MS ... if only he hadn't been hang gliding!

Re: port forwarding

[Roy Sigurd Karlsbakk]

> > Then what sort of idiot was there that wrote the counterstrike
> > protocol? I mean - 20.000 connections per user???? It's crazy! How
> > about a good  old TCP connection instead?
>
> It's not the protocol - that's how it checks all 20,000 (more or less)
> servers currently available to determine the "ping" times so you
> can work out which ones would be best to play on.
>
> It isn't a real "ping" it's just UDP packets going back and forth
> from your client to EACH server available to determine the performance
> if you were playing on them.
> (That's why conntrack keeps track of them ... for too long)
>
> Basically, you start CounterStrike, then tell it to get a server
> list and then it gets the "ping" times for each of the servers in
> the server list - often 20,000 of them
> (yes there are only a handful of central list servers that have
> the active game server lists - and all game servers must register
> with the central servers if they want to be known for anyone to
> play on the net)
> Then you choose the server you want and start playing
>
> When you play a game that 50ms means the difference between winning
> and losing - you need to know which servers are responding well to
> your connection - and no other computer can find that out for you.

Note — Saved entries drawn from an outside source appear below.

-- ==== Sys2Proof/Laws/State.lean ====
section
/-! SUPPORT. The fields of State under each update, and reads after writes. -/

namespace Sys2Proof.Machine

namespace State

/-! ### odSet -/

@[simp] theorem odSet_pending (s : State) (i j v : Nat) : (s.odSet i j v).pending = s.pending := rfl
@[simp] theorem odSet_free (s : State) (i j v : Nat) : (s.odSet i j v).free = s.free := rfl
@[simp] theorem odSet_out (s : State) (i j v : Nat) : (s.odSet i j v).out = s.out := rfl
@[simp] theorem odSet_blob (s : State) (i j v : Nat) : (s.odSet i j v).blob = s.blob := rfl
@[simp] theorem odSet_mem (s : State) (i j v : Nat) : (s.odSet i j v).mem = s.mem := rfl
@[simp] theorem odSet_slow (s : State) (i j v : Nat) : (s.odSet i j v).slow = s.slow := rfl
@[simp] theorem odSet_pinions (s : State) (i j v : Nat) : (s.odSet i j v).pinions = s.pinions := rfl
@[simp] theorem odSet_barrels (s : State) (i j v : Nat) : (s.odSet i j v).barrels = s.barrels := rfl
@[simp] theorem odSet_syncs (s : State) (i j v : Nat) : (s.odSet i j v).syncs = s.syncs := rfl
@[simp] theorem odSet_units (s : State) (i j v : Nat) : (s.odSet i j v).units = s.units := rfl
@[simp] theorem odSet_t1s (s : State) (i j v : Nat) : (s.odSet i j v).t1s = s.t1s := rfl
@[simp] theorem odSet_bootRetired (s : State) (i j v : Nat) : (s.odSet i j v).bootRetired = s.bootRetired := rfl
@[simp] theorem odSet_changes (s : State) (i j v : Nat) : (s.odSet i j v).changes = s.changes := rfl
@[simp] theorem odSet_table (s : State) (i j v : Nat) : (s.odSet i j v).table = s.table := rfl
@[simp] theorem odSet_dieEsc (s : State) (i j v : Nat) : (s.odSet i j v).dieEsc = s.dieEsc := rfl
@[simp] theorem odSet_relStamp (s : State) (i j v : Nat) : (s.odSet i j v).relStamp = s.relStamp := rfl
@[simp] theorem odSet_shadowSeq (s : State) (i j v : Nat) : (s.odSet i j v).shadowSeq = s.shadowSeq := rfl
@[simp] theorem odSet_errLog (s : State) (i j v : Nat) : (s.odSet i j v).errLog = s.errLog := rfl
@[simp] theorem odSet_faultInfo (s : State) (i j v : Nat) : (s.odSet i j v).faultInfo = s.faultInfo := rfl
@[simp] theorem odSet_time (s : State) (i j v : Nat) : (s.odSet i j v).time = s.time := rfl
@[simp] theorem odSet_crown (s : State) (i j v : Nat) : (s.odSet i j v).crown = s.crown := rfl
@[simp] theorem odSet_beats (s : State) (i j v : Nat) : (s.odSet i j v).beats = s.beats := rfl
@[simp] theorem odSet_near (s : State) (i j v : Nat) : (s.odSet i j v).near = s.near := rfl
@[simp] theorem odSet_rx (s : State) (i j v : Nat) : (s.odSet i j v).rx = s.rx := rfl
@[simp] theorem odSet_noRoute (s : State) (i j v : Nat) : (s.odSet i j v).noRoute = s.noRoute := rfl
@[simp] theorem odSet_vc0Tx (s : State) (i j v : Nat) : (s.odSet i j v).vc0Tx = s.vc0Tx := rfl
@[simp] theorem odSet_vc0Rx (s : State) (i j v : Nat) : (s.odSet i j v).vc0Rx = s.vc0Rx := rfl
@[simp] theorem odSet_altPort (s : State) (i j v : Nat) : (s.odSet i j v).altPort = s.altPort := rfl
@[simp] theorem odSet_stopSent (s : State) (i j v : Nat) : (s.odSet i j v).stopSent = s.stopSent := rfl
@[simp] theorem odSet_coll (s : State) (i j v : Nat) : (s.odSet i j v).coll = s.coll := rfl
@[simp] theorem odSet_uqNext (s : State) (i j v : Nat) : (s.odSet i j v).uqNext = s.uqNext := rfl
@[simp] theorem odSet_qWait (s : State) (i j v : Nat) : (s.odSet i j v).qWait = s.qWait := rfl
@[simp] theorem odSet_siteStopping (s : State) (i j v : Nat) : (s.odSet i j v).siteStopping = s.siteStopping := rfl
@[simp] theorem odSet_logAt (s : State) (i j v : Nat) : (s.odSet i j v).logAt = s.logAt := rfl
@[simp] theorem odSet_logFrom (s : State) (i j v : Nat) : (s.odSet i j v).logFrom = s.logFrom := rfl
@[simp] theorem odSet_far (s : State) (i j v : Nat) : (s.odSet i j v).far = s.far := rfl
@[simp] theorem odSet_outer (s : State) (i j v : Nat) : (s.odSet i j v).outer = s.outer := rfl
@[simp] theorem odSet_nearExch (s : State) (i j v : Nat) : (s.odSet i j v).nearExch = s.nearExch := rfl
@[simp] theorem odSet_nearEx (s : State) (i j v : Nat) : (s.odSet i j v).nearEx = s.nearEx := rfl
@[simp] theorem odSet_store (s : State) (i j v : Nat) : (s.odSet i j v).store = s.store := rfl
@[simp] theorem odSet_plat (s : State) (i j v : Nat) : (s.odSet i j v).plat = s.plat := rfl
@[simp] theorem odSet_test (s : State) (i j v : Nat) : (s.odSet i j v).test = s.test := rfl
@[simp] theorem odSet_vc7 (s : State) (i j v : Nat) : (s.odSet i j v).vc7 = s.vc7 := rfl
@[simp] theorem odSet_wrong (s : State) (i j v : Nat) : (s.odSet i j v).wrong = s.wrong := rfl
@[simp] theorem odSet_spent (s : State) (i j v : Nat) : (s.odSet i j v).spent = s.spent := rfl
@[simp] theorem odSet_foreign (s : State) (i j v : Nat) : (s.odSet i j v).foreign = s.foreign := rfl
@[simp] theorem odSet_exporting (s : State) (i j v : Nat) : (s.odSet i j v).exporting = s.exporting := rfl
@[simp] theorem odSet_roleChange (s : State) (i j v : Nat) : (s.odSet i j v).roleChange = s.roleChange := rfl
@[simp] theorem odSet_restart (s : State) (i j v : Nat) : (s.odSet i j v).restart = s.restart := rfl
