-- ==== Sys2Proof/Laws/GoodNear.lean ====
section
/-! SUPPORT. What keeps the invariant of Laws/Good.lean: the near links and the collectives. -/

set_option linter.unusedVariables false
set_option linter.unusedTactic false
set_option linter.unreachableTactic false

namespace Sys2Proof.Machine

variable {q : List Instr}

theorem good_deliverPkt {s a1} (hs : Good q s) : Good q (State.deliverPkt s a1) := by
  unfold State.deliverPkt
  repeat' (with_reducible first
      | assumption | apply good_returnRoom | fail_if_no_progress apply good_mk | split | dsimp only)

theorem good_arrive {s a1 a2 a3 a4 a5} (hs : Good q s) : Good q (State.arrive s a1 a2 a3 a4 a5) := by
  unfold State.arrive
  repeat' (with_reducible first
      | assumption | apply good_returnRoom | apply good_nportCount | refine good_bump ?_ (by unfold odKey; omega)
      | apply good_deliverPkt | apply good_nearSend | fail_if_no_progress apply good_mk | split | dsimp only)

theorem good_takeRoom {s a1} (hs : Good q s) : Good q (State.takeRoom s a1) := by
  unfold State.takeRoom
  repeat' (with_reducible first
      | assumption | apply good_nportMod | fail_if_no_progress apply good_mk | split | dsimp only)

theorem good_acceptFlit {s a1 a2 a3} (hs : Good q s) : Good q (State.acceptFlit s a1 a2 a3) := by
  unfold State.acceptFlit
  repeat' (with_reducible first
      | assumption | apply good_nportMod | apply good_arrive | apply good_takeRoom | fail_if_no_progress apply good_mk
      | split | dsimp only)

theorem good_collMod {s a1} (hs : Good q s) : Good q (State.collMod s a1) := by
  unfold State.collMod
  repeat' (with_reducible first
      | assumption | fail_if_no_progress apply good_mk | split | dsimp only)

theorem good_sendChunks {o : OutStream} {n : Nat} {s : State} {k : Nat} (hs : Good q s) : Good q (State.sendChunks o n s k) := by
  induction n generalizing s k with
  | zero => exact hs
  | succ n ih =>
    rw [State.sendChunks]
    split
    · exact ih (good_nearSend hs)
    · exact hs

theorem good_pumpOut {s a1} (hs : Good q s) : Good q (State.pumpOut s a1) := by
  unfold State.pumpOut
  repeat' (with_reducible first
      | assumption | apply good_collMod | apply good_sendChunks | fail_if_no_progress apply good_mk | split | dsimp only)

theorem good_askReplay {s a1} (hs : Good q s) : Good q (State.askReplay s a1) := by
  unfold State.askReplay
  repeat' (with_reducible first
      | assumption | apply good_wireIdle | apply good_nportCount | apply good_nportMod | fail_if_no_progress apply good_mk
      | split | dsimp only)

theorem good_enterQuiet {s} (hs : Good q s) : Good q (State.enterQuiet s) := by
  unfold State.enterQuiet
  repeat' (with_reducible first
      | assumption | apply good_answerWaiting | apply good_settleChanges | refine good_setModState ?_ (by decide)
      | apply good_countStop | fail_if_no_progress apply good_mk | split | dsimp only)

theorem good_stopSettle {s} (hs : Good q s) : Good q (State.stopSettle s) := by
  unfold State.stopSettle
  repeat' (with_reducible first
      | assumption | apply good_enterQuiet | fail_if_no_progress apply good_mk | split | dsimp only)

theorem good_stopJob {s a1 a2} (hs : Good q s) : Good q (State.stopJob s a1 a2) := by
  unfold State.stopJob
  repeat' (with_reducible first
      | assumption | apply good_stopSettle | apply good_dropSessions | apply good_siteStopSend
      | fail_if_no_progress apply good_mk | split | dsimp only)

theorem good_stopIfLost {s a1} (hs : Good q s) : Good q (State.stopIfLost s a1) := by
  unfold State.stopIfLost
  repeat' (with_reducible first
      | assumption | apply good_stopJob | fail_if_no_progress apply good_mk | split | dsimp only)

theorem good_dropRooms {s a1} (hs : Good q s) : Good q (State.dropRooms s a1) := by
  unfold State.dropRooms
  repeat' (with_reducible first
      | assumption | intro _ | apply good_foldl | apply good_foldl_fst | apply good_foldl_snd
      | fail_if_no_progress apply good_mk | split | dsimp only)

theorem good_showPorts {s} (hs : Good q s) : Good q (State.showPorts s) := by
  unfold State.showPorts
  repeat' (with_reducible first
      | assumption | refine good_odSet ?_ (Or.inl (by unfold odKey; omega)) | refine good_odSet ?_ (Or.inr (by decide))
      | fail_if_no_progress apply good_mk | split | dsimp only)

theorem good_reroute {s a1} (hs : Good q s) : Good q (State.reroute s a1) := by
  unfold State.reroute
  repeat' (with_reducible first
      | assumption | intro _ | apply good_dropRooms | apply good_nportMod | apply good_nearSend | apply good_showPorts
      | apply good_foldl | apply good_foldl_fst | apply good_foldl_snd | fail_if_no_progress apply good_mk | split
      | dsimp only)

theorem good_linkDown {s a1} (hs : Good q s) : Good q (State.linkDown s a1) := by
  unfold State.linkDown
  repeat' (with_reducible first
      | assumption | apply good_nportCount | apply good_nportMod | apply good_notifyVal | apply good_stopIfLost
      | apply good_reroute | fail_if_no_progress apply good_mk | split | dsimp only)

theorem good_reservedDown {s} (hs : Good q s) : Good q (State.reservedDown s) := by
  unfold State.reservedDown
  repeat' (with_reducible first
      | assumption | intro _ | apply good_linkDown | apply good_nportMod | apply good_foldl | apply good_foldl_fst
      | apply good_foldl_snd | fail_if_no_progress apply good_mk | split | dsimp only)

theorem good_cqueueMod {s a1 a2} (hs : Good q s) : Good q (State.cqueueMod s a1 a2) := by
  unfold State.cqueueMod
  repeat' (with_reducible first
      | assumption | apply good_collMod | fail_if_no_progress apply good_mk | split | dsimp only)

theorem good_centryMod {s a1 a2 a3} (hs : Good q s) : Good q (State.centryMod s a1 a2 a3) := by
  unfold State.centryMod
  repeat' (with_reducible first
      | assumption | apply good_cqueueMod | fail_if_no_progress apply good_mk | split | dsimp only)

theorem good_postEntry {s a1} (hs : Good q s) : Good q (State.postEntry s a1) := by
  unfold State.postEntry
  repeat' (with_reducible first
      | assumption | apply good_syncSend | fail_if_no_progress apply good_mk | split | dsimp only)

theorem good_postWord {s a1} (hs : Good q s) : Good q (State.postWord s a1) := by
  unfold State.postWord
  repeat' (with_reducible first
      | assumption | apply good_postEntry | fail_if_no_progress apply good_mk | split | dsimp only)

theorem good_retire {v n : Nat} {s : State} (hs : Good q s) : Good q (State.retire v n s) := by
  induction n generalizing s with
  | zero => exact hs
  | succ n ih =>
    rw [State.retire]
    split
    · split
      · refine ih (good_post ?_)
        split
        · exact good_collMod (good_cqueueMod hs)
        · exact good_cqueueMod hs
      · exact hs
    · exact hs

theorem good_finishEntry {s a1 a2 a3} (hs : Good q s) : Good q (State.finishEntry s a1 a2 a3) := by
  unfold State.finishEntry
  repeat' (with_reducible first
      | assumption | apply good_centryMod | apply good_postWord | apply good_stopSettle | apply good_retire
      | fail_if_no_progress apply good_mk | split | dsimp only)

theorem good_flitAcks {s a1 a2} (hs : Good q s) : Good q (State.flitAcks s a1 a2) := by
  unfold State.flitAcks
  repeat' (with_reducible first
      | assumption | intro _ | apply good_nportMod | apply good_wireFlit | apply good_pumpPort | apply good_foldl
      | apply good_foldl_fst | apply good_foldl_snd | fail_if_no_progress apply good_mk | split | dsimp only)

theorem good_freeHead {s a1} (hs : Good q s) : Good q (State.freeHead s a1) := by
  unfold State.freeHead
  repeat' (with_reducible first
      | assumption | fail_if_no_progress apply good_mk | split | dsimp only)

theorem good_openOut {s a1 a2} (hs : Good q s) : Good q (State.openOut s a1 a2) := by
  unfold State.openOut
  repeat' (with_reducible first
      | assumption | apply good_pumpOut | apply good_collMod | fail_if_no_progress apply good_mk | split | dsimp only)

theorem good_growOut {s a1 a2 a3} (hs : Good q s) : Good q (State.growOut s a1 a2 a3) := by
  unfold State.growOut
  repeat' (with_reducible first
      | assumption | apply good_pumpOut | apply good_collMod | apply good_openOut | fail_if_no_progress apply good_mk
      | split | dsimp only)

theorem good_holdHead {s a1} (hs : Good q s) : Good q (State.holdHead s a1) := by
  unfold State.holdHead
  repeat' (with_reducible first
      | assumption | refine good_bump ?_ (by unfold odKey; omega) | fail_if_no_progress apply good_mk | split | dsimp only)

theorem good_linkUp {s a1} (hs : Good q s) : Good q (State.linkUp s a1) := by
  unfold State.linkUp
  repeat' (with_reducible first
      | assumption | intro _ | apply good_pumpPort | apply good_nearSend | apply good_showPorts | apply good_foldl
      | apply good_foldl_fst | apply good_foldl_snd | fail_if_no_progress apply good_mk | split | dsimp only)

theorem good_markDid {s a1 a2 a3} (hs : Good q s) : Good q (State.markDid s a1 a2 a3) := by
  unfold State.markDid
  repeat' (with_reducible first
      | assumption | apply good_centryMod | fail_if_no_progress apply good_mk | split | dsimp only)

theorem good_sendCack {s a1 a2} (hs : Good q s) : Good q (State.sendCack s a1 a2) := by
  unfold State.sendCack
  repeat' (with_reducible first
      | assumption | apply good_sendVc0 | fail_if_no_progress apply good_mk | split | dsimp only)

theorem good_openIn {s a1 a2} (hs : Good q s) : Good q (State.openIn s a1 a2) := by
  unfold State.openIn
  repeat' (with_reducible first
      | assumption | apply good_collMod | apply good_sendCack | fail_if_no_progress apply good_mk | split | dsimp only)

theorem good_refuseEntry {s a1 a2 a3} (hs : Good q s) : Good q (State.refuseEntry s a1 a2 a3) := by
  unfold State.refuseEntry
  repeat' (with_reducible first
      | assumption | apply good_cqueueMod | apply good_retire | refine good_countNotify ?_ (by unfold odKey; omega)
      | refine good_odSet ?_ (Or.inl (by unfold odKey; omega)) | refine good_odSet ?_ (Or.inr (by decide))
      | fail_if_no_progress apply good_mk | split | dsimp only)

theorem good_releaseIn {s a1 a2} (hs : Good q s) : Good q (State.releaseIn s a1 a2) := by
  unfold State.releaseIn
  repeat' (with_reducible first
      | assumption | apply good_collMod | fail_if_no_progress apply good_mk | split | dsimp only)

theorem good_storeChunk {s a1 a2 a3} (hs : Good q s) : Good q (State.storeChunk s a1 a2 a3).1 := by
  unfold State.storeChunk
  repeat' (with_reducible first
      | assumption | apply good_sendCack | refine good_bump ?_ (by unfold odKey; omega) | apply good_openIn
      | fail_if_no_progress apply good_mk | split | dsimp only)

theorem good_takeRx {s a1 a2} (hs : Good q s) : GoodOpt (fun z => Good q z.2) (State.takeRx s a1 a2) := by
  unfold State.takeRx
  repeat' (with_reducible first
      | assumption | intro _ | exact goodOpt_none | apply goodOpt_some | apply goodOpt_map | apply good_returnRoom
      | fail_if_no_progress apply good_mk | split | dsimp only)
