theorem good_execDebugChallenge {a0 s} (hs : Good q s) : GoodOut q (execDebugChallenge a0 s) := by
  unfold execDebugChallenge
  repeat' (with_reducible first
      | assumption | apply goodOut_next | apply good_copServe | fail_if_no_progress apply good_mk | split | dsimp only)

theorem good_execDebugToken {a0 s} (hs : Good q s) : GoodOut q (execDebugToken a0 s) := by
  unfold execDebugToken
  repeat' (with_reducible first
      | assumption | apply goodOut_next | apply good_copServe | fail_if_no_progress apply good_mk | split | dsimp only)

theorem good_execDebugScope {a0 s} (hs : Good q s) : GoodOut q (execDebugScope a0 s) := by
  unfold execDebugScope
  repeat' (with_reducible first
      | assumption | apply goodOut_next | apply good_copServe | fail_if_no_progress apply good_mk | split | dsimp only)

theorem good_execDebugExpiry {s} (hs : Good q s) : GoodOut q (execDebugExpiry s) := by
  unfold execDebugExpiry
  repeat' (with_reducible first
      | assumption | apply goodOut_next | apply good_lockDebug | fail_if_no_progress apply good_mk | split | dsimp only)

theorem good_execAttestReport {a0 s} (hs : Good q s) : GoodOut q (execAttestReport a0 s) := by
  unfold execAttestReport
  repeat' (with_reducible first
      | assumption | apply goodOut_next | apply good_copServe | fail_if_no_progress apply good_mk | split | dsimp only)

theorem good_execAccImage {a0 s} (hs : Good q s) : GoodOut q (execAccImage a0 s) := by
  unfold execAccImage
  repeat' (with_reducible first
      | assumption | apply goodOut_next | apply good_copServe | fail_if_no_progress apply good_mk | split | dsimp only)

theorem good_execHbmBistStart {a0 s} (hs : Good q s) : GoodOut q (execHbmBistStart a0 s) := by
  unfold execHbmBistStart
  repeat' (with_reducible first
      | assumption | apply goodOut_next | apply good_copServe | fail_if_no_progress apply good_mk | split | dsimp only)

theorem good_execPrbsMode {a0 s} (hs : Good q s) : GoodOut q (execPrbsMode a0 s) := by
  unfold execPrbsMode
  repeat' (with_reducible first
      | assumption | apply goodOut_next | apply good_copServe | fail_if_no_progress apply good_mk | split | dsimp only)

theorem good_execBypass {a0 s} (hs : Good q s) : GoodOut q (execBypass a0 s) := by
  unfold execBypass
  repeat' (with_reducible first
      | assumption | apply goodOut_next | apply good_bypassShift | fail_if_no_progress apply good_mk | split | dsimp only)

theorem good_execIdcode {s} (hs : Good q s) : GoodOut q (execIdcode s) := by
  unfold execIdcode
  repeat' (with_reducible first
      | assumption | apply goodOut_next | apply good_emit | apply good_tapIr | fail_if_no_progress apply good_mk | split
      | dsimp only)

theorem good_execSamplePreload {a0 s} (hs : Good q s) : GoodOut q (execSamplePreload a0 s) := by
  unfold execSamplePreload
  repeat' (with_reducible first
      | assumption | apply goodOut_next | apply good_boundaryShift | fail_if_no_progress apply good_mk | split
      | dsimp only)

theorem good_execExtest {a0 s} (hs : Good q s) : GoodOut q (execExtest a0 s) := by
  unfold execExtest
  repeat' (with_reducible first
      | assumption | apply goodOut_next | apply good_boundaryShift | fail_if_no_progress apply good_mk | split
      | dsimp only)

theorem good_execClamp {s} (hs : Good q s) : GoodOut q (execClamp s) := by
  unfold execClamp
  repeat' (with_reducible first
      | assumption | apply goodOut_next | apply good_tapIr | fail_if_no_progress apply good_mk | split | dsimp only)

theorem good_execHighz {s} (hs : Good q s) : GoodOut q (execHighz s) := by
  unfold execHighz
  repeat' (with_reducible first
      | assumption | apply goodOut_next | apply good_tapIr | fail_if_no_progress apply good_mk | split | dsimp only)

theorem good_execInternalTest {a0 s} (hs : Good q s) : GoodOut q (execInternalTest a0 s) := by
  unfold execInternalTest
  repeat' (with_reducible first
      | assumption | apply goodOut_next | exact goodOut_fault | exact goodOut_refused | apply good_bypassShift
      | fail_if_no_progress apply good_mk | split | dsimp only)

end Sys2Proof.Machine
end

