/-- The state after a conversion: its saturated values counted, and open bits drawn. -/
def converted (s : State) (p : Nat) (l : List (Nat × Nat)) : State := { countSats s p (satCount l) with free := s.free + 1 }

section
variable {t : State} {p h : Nat} {d : Hand} {w : W64} {fmt : Nat}

theorem vcvnBody_reserved (hmx : isMx fmt = false) (hb : fld w 37 5 ≠ 0) : vcvnBody p h t d w fmt = .fault fIllegal :=
  if_pos (by simp [hmx, hb])

theorem vcvnBody_unreserved (hb : isMx fmt = true ∨ fld w 37 5 = 0) : vcvnBody p h t d w fmt =
    if 8 ≤ fmt then .fault fFormat else vcvnEnds t p h w fmt (vcvnCodes fmt (vcvnIn d w fmt)) := by
  refine if_neg ?_
  rcases hb with hb | hb
  · simp [hb]
  · simp [hb]

end

section
variable {s : State} {p h : Nat} {w : W64}

theorem runsOn_vcvn {r : Nat × List (Nat × Nat) × Nat} (hi : Issues s p h 0x6D w) (hb : isMx (fld w 52 4) = true ∨ fld w 37 5 = 0)
    (hf : fld w 52 4 < 8) (hr : vcvnCodes (fld w 52 4) (vcvnIn (s.hand p h) w (fld w 52 4)) = r) : ∃ o : W512,
      RunsOn (.vcvn p h) s (converted s p r.2.1) p h (vcvnHand (s.hand p h) w (fld w 52 4) r.1 (vcvnBytes (fld w 52 4) r.2.1) o) := by
  have hdraw := ((issuingIn_issuing s p h).countSats (satCount r.2.1)).draw 512
  have hhand := (hdraw.hand h).trans (countSats_hand s p (satCount r.2.1) h)
  rw [countSats_free] at hdraw
  refine ⟨((countSats (issuing s p h) p (satCount r.2.1)).draw 512).1,
    runsOn_setHandIn hi (exec_vcvn_eq p h s) hdraw ((if_pos rfl).trans ?_)⟩
  rw [vcvnBody_unreserved hb, if_neg (Nat.not_le.mpr hf), hr, vcvnEnds, ← hhand]

end

/-! ### The values, the bytes and the hand in each of VCVN's three cases -/

section
variable {d : Hand} {w : W64} {fmt : Nat}

theorem vcvnIn_plain (h7 : fmt ≠ 7) (hmx : isMx fmt = false) : vcvnIn d w fmt = vVals 9 (d.vreg (fld w 42 5)) := by
  simp [vcvnIn, h7, hmx]

theorem vcvnIn_mx (h7 : fmt ≠ 7) (hmx : isMx fmt = true) :
    vcvnIn d w fmt = vVals 9 (d.vreg (fld w 42 5)) ++ vVals 9 (d.vreg (fld w 37 5)) := by
  simp [vcvnIn, h7, hmx]

/-- An SFP16 block comes from four registers; the one after v31 is v0 (log 21). -/
theorem vcvnIn_sfp16 : vcvnIn d w 7 = [0, 1, 2, 3].flatMap (fun i => vVals 9 (d.vreg ((fld w 42 5 + i) % 32))) := by
  have hva : (fld w 42 5 + 0) % 32 = fld w 42 5 := Nat.mod_eq_of_lt (Nat.mod_lt _ (by decide))
  simp only [vcvnIn, List.flatMap_cons, List.flatMap_nil, hva]
  rfl

theorem lowBits_all (x : Nat) (o : W512) : lowBits 512 x o = BitVec.ofNat 512 x := by
  rw [lowBits, Nat.shiftRight_eq_div_pow, Nat.div_eq_of_lt o.isLt, Nat.zero_shiftLeft, Nat.add_zero]

variable {bytes : List Byte} (scale : Nat) (o : W512)

theorem vcvnHand_plain (h7 : fmt ≠ 7) (hmx : isMx fmt = false) (hlen : bytes.length ≤ 64) : vcvnHand d w fmt scale bytes o =
    d.setVreg (fld w 47 5) (lowBits (8 * bytes.length) (leNat bytes) o) := by
  simp [vcvnHand, h7, hmx, Nat.min_eq_right hlen, List.take_of_length_le hlen]

theorem vcvnHand_mx (h7 : fmt ≠ 7) (hmx : isMx fmt = true) (hlen : bytes.length ≤ 64) : vcvnHand d w fmt scale bytes o =
    setLowByte (d.setVreg (fld w 47 5) (lowBits (8 * bytes.length) (leNat bytes) o)) (fld w 32 5) scale := by
  simp [vcvnHand, h7, hmx, Nat.min_eq_right hlen, List.take_of_length_le hlen]
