-- ==== Sys2Proof/Machine/Flags.lean ====
section
/-!
DEFINITION. Machine/Flags.lean: HALTED, the machine's only flag (10_state.md R15), the status computed from it and from
FAULT (R17), and the values a comparison computes: a comparison sets no flag, its 0 or 1 goes to memory (44_compare.md).
-/

namespace Sys2Proof.Machine

/-- HALTED <- true (46_halt.md R150). -/
def State.setHalted (s : State) : State := { s with halted := true }

/-- STATUS, a function of HALTED and FAULT (10_state.md R17). -/
def State.status (s : State) : Status :=
  if s.fault ≠ none then .faulted else if s.halted then .halted else .running

/-- Why no step is enabled, or none in RUNNING (10_state.md R17, 40_cycle_and_operands.md R80). -/
def stopReason (s : State) : Option Fault :=
  match s.fault with
  | some record => some (.faulted record)
  | none => if s.halted then some .halted else none

/-- 1 if v is less than w as signed integers, else 0 (44_compare.md R130). -/
def lessThan (v w : Int) : Int := if v < w then 1 else 0

/-- 1 if v and w are the same integer, else 0 (44_compare.md R131). -/
def equals (v w : Int) : Int := if v = w then 1 else 0

end Sys2Proof.Machine
end

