-- ==== Sys2Proof/Machine/Halt.lean ====
section
/-!
DEFINITION. Machine/Halt.lean: HALT (46_halt.md). It forms no value and no address, so CELL_RANGE has no bearing on it.
-/

namespace Sys2Proof.Machine

/-- HALT: HALTED <- true, PC unchanged (46_halt.md R150); the three modes have nothing to apply to. -/
def execHalt (_m1 _m2 _m3 : Mode) (s : State) : StepOutcome := .next s.setHalted

end Sys2Proof.Machine
end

but is the client checking all 20.000 servers continously, or just at startup?
-- 
Roy Sigurd Karlsbakk, Datavaktmester
ProntoTV AS - http://www.pronto.tv/
Tel: +47 9801 3356

Computers are like air conditioners.
They stop working when you open Windows.

Re: port forwarding

[Andrew Smith]

>> > Then what sort of idiot was there that wrote the counterstrike
>> > protocol? I mean - 20.000 connections per user???? It's crazy! How
>> > about a good  old TCP connection instead?
>>
>> It's not the protocol - that's how it checks all 20,000 (more or less)
>> servers currently available to determine the "ping" times so you can
>> work out which ones would be best to play on.
>>
>> It isn't a real "ping" it's just UDP packets going back and forth from
>> your client to EACH server available to determine the performance if
>> you were playing on them.
>> (That's why conntrack keeps track of them ... for too long)
>>
>> Basically, you start CounterStrike, then tell it to get a server list
>> and then it gets the "ping" times for each of the servers in the
>> server list - often 20,000 of them
>> (yes there are only a handful of central list servers that have
>> the active game server lists - and all game servers must register with
>> the central servers if they want to be known for anyone to
>> play on the net)
>> Then you choose the server you want and start playing
>>
>> When you play a game that 50ms means the difference between winning
>> and losing - you need to know which servers are responding well to
>> your connection - and no other computer can find that out for you.
> 
> but is the client checking all 20.000 servers continously, or just at
> startup? -- 
> Roy Sigurd Karlsbakk, Datavaktmester

Of course it is only when you request the list or request
an update of the net times for the list of game servers.
The problem is that netfilter conntrack keeps track of the
connections for too long - they are only needed for a VERY
short time.
Normally you want long tracking, in this case you certainly
do not, for the game server status'.
Thus if you have a good connection, all 20,000 can happen
within the conntrack timout period and thus all 20,000 end
up in the conntrack table.
If you have 3 or 4 people doing this at the same time (this
can be common to have a few people logging in to play together
at the same time) then you can get more than 60,000 connections
in the conntrack table ... which means it's full if it goes
over 64K

-- 
-Cheers
-Andrew

MS ... if only he hadn't been hang gliding!